The image data processing apparatus 100 may perform the second
process based on the first edge information acquired in the first
process to reduce a time taken for processing the image data.
[0054] According to another embodiment of the present invention,
the image data processing apparatus 100 may apply the edge
information detection algorithm of the second process to a pixel
positioned within a preset range from the pixel distinguished as
the edge area in the first process. For example, if the accuracy of
the edge information detection algorithm of the first process is
low, the edge information detection algorithm of the second process
may be additionally used with respect to a pixel adjacent to a
pixel determined as an edge area in the second process.
[0055] According to another embodiment of the present invention,
the first edge information may include information about a
probability that a preset pixel will be included in an edge. In
this case, the image data processing apparatus 100 may use
different algorithms with respect to a pixel having a probability
higher than or equal to a preset value or a pixel having a
probability lower than the preset value to perform the second
process. The higher probability means that the pixel will be
included in an edge, and the lower probability means that the pixel
will be included in the edge.
[0056] For example, if the second process is a noise reduction
process, a bilateral filter may be applied with respect to a pixel
of a plurality of pixels included in the image data to calculate a
pixel value.
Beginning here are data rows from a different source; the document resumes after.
theorem vpBptWrite_moves (n : Fin 12) (w : Nat) (s : State) :
    Moves [.fresh, .thk, .ports, .v2g, .slvLink, .slvCtr, .cuf, .clk, .hst, .sessNext, .sessTop, .out] s (vpBptWrite n w s).2 := by
  unfold vpBptWrite
  iterate 14 all_goals try first
    | with_reducible exact Moves.refl _ _
    | dsimp only
    | assumption
    | with_reducible refine (State.portDo_moves ..).to (by decide) ?_
    | with_reducible refine Moves.foldl (fun _ _ => ?_) _ _ _ ?_
    | split
    | refine Moves.at ?_ (fun q hq => by cases q <;> first | exact absurd (by decide) hq | simp only [Part.same]) (by first | (simp only [flashOk, imp_self]; done) | (simp; done)) (by first | (simp only [logOk, imp_self]; done) | (simp; done)) (by first | (simp only [ringOk, imp_self]; done) | (simp; done)) (by first | exact List.prefix_rfl | exact List.prefix_append _ _ | exact (List.prefix_append _ _).trans (List.prefix_append _ _))

theorem vpWrite_moves (n : Fin 12) (o : Nat) (w : Nat) (s : State) {y} (h : vpWrite n o w s = some y) :
    Moves [.fresh, .thk, .ports, .v2g, .twins, .slvLink, .slvCtr, .cuf, .clk, .hst, .sessNext, .sessTop, .out] s y.2 := by
  unfold vpWrite at h
  iterate 12 all_goals try first
    | (with_reducible obtain rfl := Option.some.inj h)
    | (with_reducible obtain rfl := rd_inj h)
    | (with_reducible exact absurd h.symm (Option.some_ne_none _))
    | with_reducible exact (roWrite_moves (h := h) ..).weaken (by decide)
    | with_reducible exact (vpRead_moves (h := h) ..).weaken (by decide)
    | dsimp only at h
    | split at h
  iterate 14 all_goals try first
    | with_reducible exact Moves.refl _ _
    | dsimp only
    | assumption
    | with_reducible refine (vpCtrlWrite_moves ..).to (by decide) ?_
    | with_reducible refine (vpBptWrite_moves ..).to (by decide) ?_
    | exact (roWrite_moves (h := ‹_›) ..).weaken (by decide)
    | exact (vpRead_moves (h := ‹_›) ..).weaken (by decide)
    | with_reducible refine Moves.foldl (fun _ _ => ?_) _ _ _ ?_
    | split
    | refine Moves.at ?_ (fun q hq => by cases q <;> first | exact absurd (by decide) hq | simp only [Part.same]) (by first | (simp only [flashOk, imp_self]; done) | (simp; done)) (by first | (simp only [logOk, imp_self]; done) | (simp; done)) (by first | (simp only [ringOk, imp_self]; done) | (simp; done)) (by first | exact List.prefix_rfl | exact List.prefix_append _ _ | exact (List.prefix_append _ _).trans (List.prefix_append _ _))

theorem cpcLoopRead_moves (n : Nat) (r : Nat) (s : State) {y} (h : cpcLoopRead n r s = some y) :
    Moves [.cpc] s y.2 := by
  unfold cpcLoopRead at h
  iterate 12 all_goals try first
    | (with_reducible obtain rfl := Option.some.inj h)
    | (with_reducible obtain rfl := rd_inj h)
    | (with_reducible exact absurd h.symm (Option.some_ne_none _))
    | dsimp only at h
    | split at h
  iterate 14 all_goals try first
    | with_reducible exact Moves.refl _ _
    | dsimp only
    | assumption
    | exact (rd_moves (h := ‹_›) ..).weaken (by decide)
    | with_reducible refine Moves.foldl (fun _ _ => ?_) _ _ _ ?_
    | split
    | refine Moves.at ?_ (fun q hq => by cases q <;> first | exact absurd (by decide) hq | simp only [Part.same]) (by first | (simp only [flashOk, imp_self]; done) | (simp; done)) (by first | (simp only [logOk, imp_self]; done) | (simp; done)) (by first | (simp only [ringOk, imp_self]; done) | (simp; done)) (by first | exact List.prefix_rfl | exact List.prefix_append _ _ | exact (List.prefix_append _ _).trans (List.prefix_append _ _))

theorem cpcRead_moves (o : Nat) (s : State) {y} (h : cpcRead o s = some y) :
    Moves [.cpc] s y.2 := by
  unfold cpcRead at h
  iterate 12 all_goals try first
    | (with_reducible obtain rfl := Option.some.inj h)
    | (with_reducible obtain rfl := rd_inj h)
    | (with_reducible exact absurd h.symm (Option.some_ne_none _))
    | with_reducible exact (cpcLoopRead_moves (h := h) ..).weaken (by decide)
    | dsimp only at h
    | split at h
  iterate 14 all_goals try first
    | with_reducible exact Moves.refl _ _
    | dsimp only
    | assumption
    | exact (cpcLoopRead_moves (h := ‹_›) ..).weaken (by decide)
    | exact (rd_moves (h := ‹_›) ..).weaken (by decide)
    | with_reducible refine Moves.foldl (fun _ _ => ?_) _ _ _ ?_
    | split
    | refine Moves.at ?_ (fun q hq => by cases q <;> first | exact absurd (by decide) hq | simp only [Part.same]) (by first | (simp only [flashOk, imp_self]; done) | (simp; done)) (by first | (simp only [logOk, imp_self]; done) | (simp; done)) (by first | (simp only [ringOk, imp_self]; done) | (simp; done)) (by first | exact List.prefix_rfl | exact List.prefix_append _ _ | exact (List.prefix_append _ _).trans (List.prefix_append _ _))

theorem State.cpcPut_moves (r : Coppice × Bool) (s : State) :
    Moves [.thk, .cpc, .hst, .out] s (State.cpcPut r s) := by
  unfold State.cpcPut
  iterate 14 all_goals try first
    | with_reducible exact Moves.refl _ _
    | dsimp only
    | assumption
    | with_reducible refine (State.raise_moves ..).to (by decide) ?_
    | with_reducible refine Moves.foldl (fun _ _ => ?_) _ _ _ ?_
    | split
    | refine Moves.at ?_ (fun q hq => by cases q <;> first | exact absurd (by decide) hq | simp only [Part.same]) (by first | (simp only [flashOk, imp_self]; done) | (simp; done)) (by first | (simp only [logOk, imp_self]; done) | (simp; done)) (by first | (simp only [ringOk, imp_self]; done) | (simp; done)) (by first | exact List.prefix_rfl | exact List.prefix_append _ _ | exact (List.prefix_append _ _).trans (List.prefix_append _ _))

theorem State.twinPut_moves (p : Fin 12) (w : Twin) (s : State) :
    Moves [.thk, .twins, .cpc, .hst, .out] s (State.twinPut p w s) := by
  unfold State.twinPut
  iterate 14 all_goals try first
    | with_reducible exact Moves.refl _ _
    | dsimp only
    | assumption
    | with_reducible refine (State.twinMod_moves ..).to (by decide) ?_
    | with_reducible refine (State.cpcPut_moves ..).to (by decide) ?_
    | with_reducible refine Moves.foldl (fun _ _ => ?_) _ _ _ ?_
    | split
    | refine Moves.at ?_ (fun q hq => by cases q <;> first | exact absurd (by decide) hq | simp only [Part.same]) (by first | (simp only [flashOk, imp_self]; done) | (simp; done)) (by first | (simp only [logOk, imp_self]; done) | (simp; done)) (by first | (simp only [ringOk, imp_self]; done) | (simp; done)) (by first | exact List.prefix_rfl | exact List.prefix_append _ _ | exact (List.prefix_append _ _).trans (List.prefix_append _ _))

theorem injCtrlWrite_moves (w : Nat) (s : State) :
    Moves [.thk, .cpc, .hst, .out] s (injCtrlWrite w s).2 := by
  unfold injCtrlWrite
  iterate 14 all_goals try first
    | with_reducible exact Moves.refl _ _
    | dsimp only
    | assumption
    | with_reducible refine (State.cpcPut_moves ..).to (by decide) ?_
    | with_reducible refine Moves.foldl (fun _ _ => ?_) _ _ _ ?_
    | split
    | refine Moves.at ?_ (fun q hq => by cases q <;> first | exact absurd (by decide) hq | simp only [Part.same]) (by first | (simp only [flashOk, imp_self]; done) | (simp; done)) (by first | (simp only [logOk, imp_self]; done) | (simp; done)) (by first | (simp only [ringOk, imp_self]; done) | (simp; done)) (by first | exact List.prefix_rfl | exact List.prefix_append _ _ | exact (List.prefix_append _ _).trans (List.prefix_append _ _))

theorem cpcModeWrite_moves (n : Nat) (w : Nat) (s : State) :
    Moves [.thk, .cpc, .hst, .out] s (cpcModeWrite n w s).2 := by
  unfold cpcModeWrite
  iterate 14 all_goals try first
    | with_reducible exact Moves.refl _ _
    | dsimp only
    | assumption
    | with_reducible refine (State.cpcPut_moves ..).to (by decide) ?_
    | with_reducible refine Moves.foldl (fun _ _ => ?_) _ _ _ ?_
    | split
    | refine Moves.at ?_ (fun q hq => by cases q <;> first | exact absurd (by decide) hq | simp only [Part.same]) (by first | (simp only [flashOk, imp_self]; done) | (simp; done)) (by first | (simp only [logOk, imp_self]; done) | (simp; done)) (by first | (simp only [ringOk, imp_self]; done) | (simp; done)) (by first | exact List.prefix_rfl | exact List.prefix_append _ _ | exact (List.prefix_append _ _).trans (List.prefix_append _ _))

theorem cpcCoeffWrite_moves (n : Nat) (k : LoopCoeff) (w : Nat) (s : State) :
    Moves [.cpc] s (cpcCoeffWrite n k w s).2 := by
  unfold cpcCoeffWrite
  iterate 14 all_goals try first
    | with_reducible exact Moves.refl _ _
    | dsimp only
    | assumption
    | with_reducible refine Moves.foldl (fun _ _ => ?_) _ _ _ ?_
    | split
    | refine Moves.at ?_ (fun q hq => by cases q <;> first | exact absurd (by decide) hq | simp only [Part.same]) (by first | (simp only [flashOk, imp_self]; done) | (simp; done)) (by first | (simp only [logOk, imp_self]; done) | (simp; done)) (by first | (simp only [ringOk, imp_self]; done) | (simp; done)) (by first | exact List.prefix_rfl | exact List.prefix_append _ _ | exact (List.prefix_append _ _).trans (List.prefix_append _ _))

theorem cpcManWrite_moves (n : Nat) (w : Nat) (s : State) :
    Moves [.cpc] s (cpcManWrite n w s).2 := by
  unfold cpcManWrite
  iterate 14 all_goals try first
    | with_reducible exact Moves.refl _ _
    | dsimp only
    | assumption
    | with_reducible refine Moves.foldl (fun _ _ => ?_) _ _ _ ?_
    | split
    | refine Moves.at ?_ (fun q hq => by cases q <;> first | exact absurd (by decide) hq | simp only [Part.same]) (by first | (simp only [flashOk, imp_self]; done) | (simp; done)) (by first | (simp only [logOk, imp_self]; done) | (simp; done)) (by first | (simp only [ringOk, imp_self]; done) | (simp; done)) (by first | exact List.prefix_rfl | exact List.prefix_append _ _ | exact (List.prefix_append _ _).trans (List.prefix_append _ _))

theorem cpcPvhWrite_moves (n : Nat) (w : Nat) (s : State) :
    Moves [.cpc] s (cpcPvhWrite n w s).2 := by
  unfold cpcPvhWrite
  iterate 14 all_goals try first
    | with_reducible exact Moves.refl _ _
    | dsimp only
    | assumption
    | with_reducible refine Moves.foldl (fun _ _ => ?_) _ _ _ ?_
    | split
    | refine Moves.at ?_ (fun q hq => by cases q <;> first | exact absurd (by decide) hq | simp only [Part.same]) (by first | (simp only [flashOk, imp_self]; done) | (simp; done)) (by first | (simp only [logOk, imp_self]; done) | (simp; done)) (by first | (simp only [ringOk, imp_self]; done) | (simp; done)) (by first | exact List.prefix_rfl | exact List.prefix_append _ _ | exact (List.prefix_append _ _).trans (List.prefix_append _ _))
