theorem State.losePeer_moves (s : State) :
    Moves [.tb, .fresh, .cfg, .rst, .gld, .thk, .site, .cnp, .mb, .ports, .v2g, .twins, .cpc, .gtr, .slvLink, .slvCtr, .seam, .lac, .brm, .cuf, .hem, .clk, .img, .hst, .sessNext, .sessTop, .hiCap, .out] s (State.losePeer s) := by
  unfold State.losePeer
  iterate 14 all_goals try first
    | with_reducible exact Moves.refl _ _
    | dsimp only
    | assumption
    | with_reducible refine (State.seamMod_moves _ _ ?_).to (by decide) ?_
    | (simp only [ringOk, Seam.setGen, imp_self]; done)
    | exact fun h : ringOk _ => h
    | with_reducible refine (State.raise_moves ..).to (by decide) ?_
    | with_reducible refine (State.judgeFit_moves ..).to (by decide) ?_
    | with_reducible refine (State.relayBreak_moves ..).to (by decide) ?_
    | with_reducible refine Moves.foldl (fun _ _ => ?_) _ _ _ ?_
    | split
    | refine Moves.at ?_ (fun q hq => by cases q <;> first | exact absurd (by decide) hq | simp only [Part.same]) (by first | (simp only [flashOk, imp_self]; done) | (simp; done)) (by first | (simp only [logOk, imp_self]; done) | (simp; done)) (by first | (simp only [ringOk, imp_self]; done) | (simp; done)) (by first | exact List.prefix_rfl | exact List.prefix_append _ _ | exact (List.prefix_append _ _).trans (List.prefix_append _ _))

theorem State.journalIn_moves (f : SeamFrame) (s : State) :
    Moves [.thk, .seam, .clk, .hst, .out] s (State.journalIn f s) := by
  unfold State.journalIn
  iterate 14 all_goals try first
    | with_reducible exact Moves.refl _ _
    | dsimp only
    | assumption
    | with_reducible refine (State.seamTake_moves ..).to (by decide) ?_
    | with_reducible refine (State.seamMod_moves _ _ ?_).to (by decide) ?_
    | (simp only [ringOk, Seam.setGen, imp_self]; done)
    | exact fun h : ringOk _ => h
    | with_reducible refine (State.storeEntry_moves ..).to (by decide) ?_
    | with_reducible refine Moves.foldl (fun _ _ => ?_) _ _ _ ?_
    | split
    | refine Moves.at ?_ (fun q hq => by cases q <;> first | exact absurd (by decide) hq | simp only [Part.same]) (by first | (simp only [flashOk, imp_self]; done) | (simp; done)) (by first | (simp only [logOk, imp_self]; done) | (simp; done)) (by first | (simp only [ringOk, imp_self]; done) | (simp; done)) (by first | exact List.prefix_rfl | exact List.prefix_append _ _ | exact (List.prefix_append _ _).trans (List.prefix_append _ _))

theorem State.ackIn_moves (f : SeamFrame) (s : State) :
    Moves [.thk, .seam, .hst, .out] s (State.ackIn f s) := by
  unfold State.ackIn
  iterate 14 all_goals try first
    | with_reducible exact Moves.refl _ _
    | dsimp only
    | assumption
    | with_reducible refine (State.seamAccept_moves ..).to (by decide) ?_
    | with_reducible refine (State.seamMod_moves _ _ ?_).to (by decide) ?_
    | (simp only [ringOk, Seam.setGen, imp_self]; done)
    | exact fun h : ringOk _ => h
    | with_reducible refine (State.judgeFit_moves ..).to (by decide) ?_
    | with_reducible refine Moves.foldl (fun _ _ => ?_) _ _ _ ?_
    | split
    | refine Moves.at ?_ (fun q hq => by cases q <;> first | exact absurd (by decide) hq | simp only [Part.same]) (by first | (simp only [flashOk, imp_self]; done) | (simp; done)) (by first | (simp only [logOk, imp_self]; done) | (simp; done)) (by first | (simp only [ringOk, imp_self]; done) | (simp; done)) (by first | exact List.prefix_rfl | exact List.prefix_append _ _ | exact (List.prefix_append _ _).trans (List.prefix_append _ _))

theorem State.statusIn_moves (f : SeamFrame) (s : State) :
    Moves [.fresh, .thk, .cnp, .mb, .ports, .v2g, .cpc, .gtr, .slvLink, .slvCtr, .seam, .lac, .brm, .cuf, .clk, .hst, .sessNext, .sessTop, .out] s (State.statusIn f s) := by
  unfold State.statusIn
  iterate 14 all_goals try first
    | with_reducible exact Moves.refl _ _
    | dsimp only
    | assumption
    | with_reducible refine (State.seamTake_moves ..).to (by decide) ?_
    | with_reducible refine (State.seamMod_moves _ _ ?_).to (by decide) ?_
    | (simp only [ringOk, Seam.setGen, imp_self]; done)
    | exact fun h : ringOk _ => h
    | with_reducible refine (State.chooseRole_moves ..).to (by decide) ?_
    | with_reducible refine (State.judgeFit_moves ..).to (by decide) ?_
    | with_reducible refine Moves.foldl (fun _ _ => ?_) _ _ _ ?_
    | split
    | refine Moves.at ?_ (fun q hq => by cases q <;> first | exact absurd (by decide) hq | simp only [Part.same]) (by first | (simp only [flashOk, imp_self]; done) | (simp; done)) (by first | (simp only [logOk, imp_self]; done) | (simp; done)) (by first | (simp only [ringOk, imp_self]; done) | (simp; done)) (by first | exact List.prefix_rfl | exact List.prefix_append _ _ | exact (List.prefix_append _ _).trans (List.prefix_append _ _))

theorem State.releaseIn_moves (f : SeamFrame) (s : State) :
    Moves [.fresh, .thk, .cnp, .mb, .ports, .v2g, .twins, .cpc, .gtr, .slvLink, .slvCtr, .seam, .lac, .brm, .cuf, .clk, .hst, .sessNext, .sessTop, .out] s (State.releaseIn f s) := by
  unfold State.releaseIn
  iterate 14 all_goals try first
    | with_reducible exact Moves.refl _ _
    | dsimp only
    | assumption
    | with_reducible refine (State.seamTake_moves ..).to (by decide) ?_
    | with_reducible refine (State.takeover_moves ..).to (by decide) ?_
    | with_reducible refine Moves.foldl (fun _ _ => ?_) _ _ _ ?_
    | split
    | refine Moves.at ?_ (fun q hq => by cases q <;> first | exact absurd (by decide) hq | simp only [Part.same]) (by first | (simp only [flashOk, imp_self]; done) | (simp; done)) (by first | (simp only [logOk, imp_self]; done) | (simp; done)) (by first | (simp only [ringOk, imp_self]; done) | (simp; done)) (by first | exact List.prefix_rfl | exact List.prefix_append _ _ | exact (List.prefix_append _ _).trans (List.prefix_append _ _))

theorem State.resyncIn_moves (f : SeamFrame) (s : State) :
    Moves [.tb, .fresh, .cfg, .rst, .gld, .thk, .site, .cnp, .mb, .ports, .v2g, .twins, .cpc, .gtr, .slvLink, .slvCtr, .seam, .lac, .brm, .cuf, .hem, .clk, .img, .hst, .sessNext, .sessTop, .hiCap, .out] s (State.resyncIn f s) := by
  unfold State.resyncIn
  iterate 14 all_goals try first
    | with_reducible exact Moves.refl _ _
    | dsimp only
    | assumption
    | with_reducible refine (State.seamAccept_moves ..).to (by decide) ?_
    | with_reducible refine (State.resyncRequest_moves ..).to (by decide) ?_
    | with_reducible refine (State.relayBreak_moves ..).to (by decide) ?_
    | with_reducible refine Moves.foldl (fun _ _ => ?_) _ _ _ ?_
    | split
    | refine Moves.at ?_ (fun q hq => by cases q <;> first | exact absurd (by decide) hq | simp only [Part.same]) (by first | (simp only [flashOk, imp_self]; done) | (simp; done)) (by first | (simp only [logOk, imp_self]; done) | (simp; done)) (by first | (simp only [ringOk, imp_self]; done) | (simp; done)) (by first | exact List.prefix_rfl | exact List.prefix_append _ _ | exact (List.prefix_append _ _).trans (List.prefix_append _ _))

theorem ringOk_takeImage {m : Seam} (lseq now : Nat) (e : JFull) (h : ringOk m) : ringOk (m.takeImage lseq now e) := by
  have k := ringOk_store lseq now e h
  unfold ringOk Seam.takeImage Seam.holdTwins
  exact k

theorem State.snapshotIn_moves (f : SeamFrame) (s : State) :
    Moves [.thk, .seam, .clk, .hst, .out] s (State.snapshotIn f s) := by
  have h := (State.seamTake_moves f s).weaken (by decide : _ ⊆ [.thk, .seam, .clk, .hst, .out])
  have k (x : Option (Nat × List Nat)) := (State.seamMod_moves (fun m => { m with snapAsm := x }) (s.seamTake f).1
    (by simp only [ringOk, imp_self])).to (by decide) h
  unfold State.snapshotIn
  dsimp only
  split
  · split
    · refine (State.seamMod_moves _ _ ?_).to (by decide) (k _)
      exact fun h => ringOk_takeImage _ _ _ h
    · exact k _
  · exact h

theorem State.relayWrites_moves (ws : List Nat) (a : Nat) (s : State) :
    Moves [.tb, .fresh, .cfg, .rst, .gld, .thk, .site, .cnp, .mb, .ports, .v2g, .twins, .cpc, .gtr, .slvLink, .slvCtr, .seam, .lac, .brm, .cuf, .hem, .clk, .img, .hst, .sessNext, .sessTop, .hiCap, .out]
      s (State.relayWrites a ws s).2.2 := by
  induction ws generalizing a s with
  | nil => exact .refl _ _
  | cons w ws ih =>
    unfold State.relayWrites
    iterate 10 all_goals try first
      | with_reducible exact Moves.refl _ _
      | with_reducible refine (ih _ _).to (fun _ h => h) ?_
      | with_reducible refine (State.judged_moves ..).to (by decide) ?_
      | with_reducible refine (State.writeServed_moves ..).to (by decide) ?_
      | dsimp only
      | split

theorem State.relayReply_moves (tag : Nat) (st : Status) (done : Nat) (ws : List Nat) (s : State) :
    Moves [.thk, .seam, .clk, .hst, .out] s (State.relayReply tag st done ws s) := by
  unfold State.relayReply
  iterate 14 all_goals try first
    | with_reducible exact Moves.refl _ _
    | dsimp only
    | assumption
    | with_reducible refine (State.seamSend_moves ..).to (by decide) ?_
    | with_reducible refine (State.seamMod_moves _ _ ?_).to (by decide) ?_
    | (simp only [ringOk, Seam.setGen, imp_self]; done)
    | exact fun h : ringOk _ => h
    | with_reducible refine Moves.foldl (fun _ _ => ?_) _ _ _ ?_
    | split
    | refine Moves.at ?_ (fun q hq => by cases q <;> first | exact absurd (by decide) hq | simp only [Part.same]) (by first | (simp only [flashOk, imp_self]; done) | (simp; done)) (by first | (simp only [logOk, imp_self]; done) | (simp; done)) (by first | (simp only [ringOk, imp_self]; done) | (simp; done)) (by first | exact List.prefix_rfl | exact List.prefix_append _ _ | exact (List.prefix_append _ _).trans (List.prefix_append _ _))

theorem State.relayIn_moves (f : SeamFrame) (s : State) :
    Moves [.tb, .fresh, .cfg, .rst, .gld, .thk, .site, .cnp, .mb, .ports, .v2g, .twins, .cpc, .gtr, .slvLink, .slvCtr, .seam, .lac, .brm, .cuf, .hem, .clk, .img, .hst, .sessNext, .sessTop, .hiCap, .out] s (State.relayIn f s) := by
  unfold State.relayIn
  iterate 14 all_goals try first
    | with_reducible exact Moves.refl _ _
    | dsimp only
    | assumption
    | with_reducible refine (State.seamTake_moves ..).to (by decide) ?_
    | with_reducible refine (State.seamMod_moves _ _ ?_).to (by decide) ?_
    | (simp only [ringOk, Seam.setGen, imp_self]; done)
    | exact fun h : ringOk _ => h
    | with_reducible refine (State.relayReply_moves ..).to (by decide) ?_
    | with_reducible refine (State.readRun_moves ..).to (by decide) ?_
    | with_reducible refine (State.relayWrites_moves ..).to (by decide) ?_
    | with_reducible refine Moves.foldl (fun _ _ => ?_) _ _ _ ?_
    | split
    | refine Moves.at ?_ (fun q hq => by cases q <;> first | exact absurd (by decide) hq | simp only [Part.same]) (by first | (simp only [flashOk, imp_self]; done) | (simp; done)) (by first | (simp only [logOk, imp_self]; done) | (simp; done)) (by first | (simp only [ringOk, imp_self]; done) | (simp; done)) (by first | exact List.prefix_rfl | exact List.prefix_append _ _ | exact (List.prefix_append _ _).trans (List.prefix_append _ _))

theorem State.relayNext_moves (st : Status) (r : RelayPend) (s : State) :
    Moves [.tb, .fresh, .cfg, .rst, .gld, .thk, .site, .cnp, .mb, .ports, .v2g, .twins, .cpc, .gtr, .slvLink, .slvCtr, .seam, .lac, .brm, .cuf, .hem, .clk, .img, .hst, .sessNext, .sessTop, .hiCap, .out] s (State.relayNext st r s) := by
  unfold State.relayNext
  iterate 14 all_goals try first
    | with_reducible exact Moves.refl _ _
    | dsimp only
    | assumption
    | with_reducible refine (State.relayFrame_moves ..).to (by decide) ?_
    | with_reducible refine (State.relayAnswer_moves ..).to (by decide) ?_
    | with_reducible refine Moves.foldl (fun _ _ => ?_) _ _ _ ?_
    | split
    | refine Moves.at ?_ (fun q hq => by cases q <;> first | exact absurd (by decide) hq | simp only [Part.same]) (by first | (simp only [flashOk, imp_self]; done) | (simp; done)) (by first | (simp only [logOk, imp_self]; done) | (simp; done)) (by first | (simp only [ringOk, imp_self]; done) | (simp; done)) (by first | exact List.prefix_rfl | exact List.prefix_append _ _ | exact (List.prefix_append _ _).trans (List.prefix_append _ _))

theorem State.relayRspIn_moves (f : SeamFrame) (s : State) :
    Moves [.tb, .fresh, .cfg, .rst, .gld, .thk, .site, .cnp, .mb, .ports, .v2g, .twins, .cpc, .gtr, .slvLink, .slvCtr, .seam, .lac, .brm, .cuf, .hem, .clk, .img, .hst, .sessNext, .sessTop, .hiCap, .out] s (State.relayRspIn f s) := by
  unfold State.relayRspIn
  iterate 14 all_goals try first
    | with_reducible exact Moves.refl _ _
    | dsimp only
    | assumption
    | with_reducible refine (State.seamAccept_moves ..).to (by decide) ?_
    | with_reducible refine (State.relayNext_moves ..).to (by decide) ?_
    | with_reducible refine Moves.foldl (fun _ _ => ?_) _ _ _ ?_
    | split
    | refine Moves.at ?_ (fun q hq => by cases q <;> first | exact absurd (by decide) hq | simp only [Part.same]) (by first | (simp only [flashOk, imp_self]; done) | (simp; done)) (by first | (simp only [logOk, imp_self]; done) | (simp; done)) (by first | (simp only [ringOk, imp_self]; done) | (simp; done)) (by first | exact List.prefix_rfl | exact List.prefix_append _ _ | exact (List.prefix_append _ _).trans (List.prefix_append _ _))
A probability that the pixel will be included in an
edge is higher than or equal to a preset value. A pixel value of a
pixel of the plurality of pixels may be calculated with an average
of pixel values of neighboring pixels, wherein a probability that
the pixel will be included in the edge is lower than the preset
value. The bilateral filter has a higher accuracy than an operation
of calculating the average of the pixel values of the neighboring
pixels, but a calculation process of the bilateral filter is very
complicated. Therefore, the bilateral filter may be applied only
with respect to a pixel having a high probability that the pixel
will be included in an edge in order to enhance efficiency and
accuracy of processing image data.
[0057] FIG. 3 is a flowchart illustrating a method of sharing edge
information between different processes to process image data
according to an embodiment of the present invention.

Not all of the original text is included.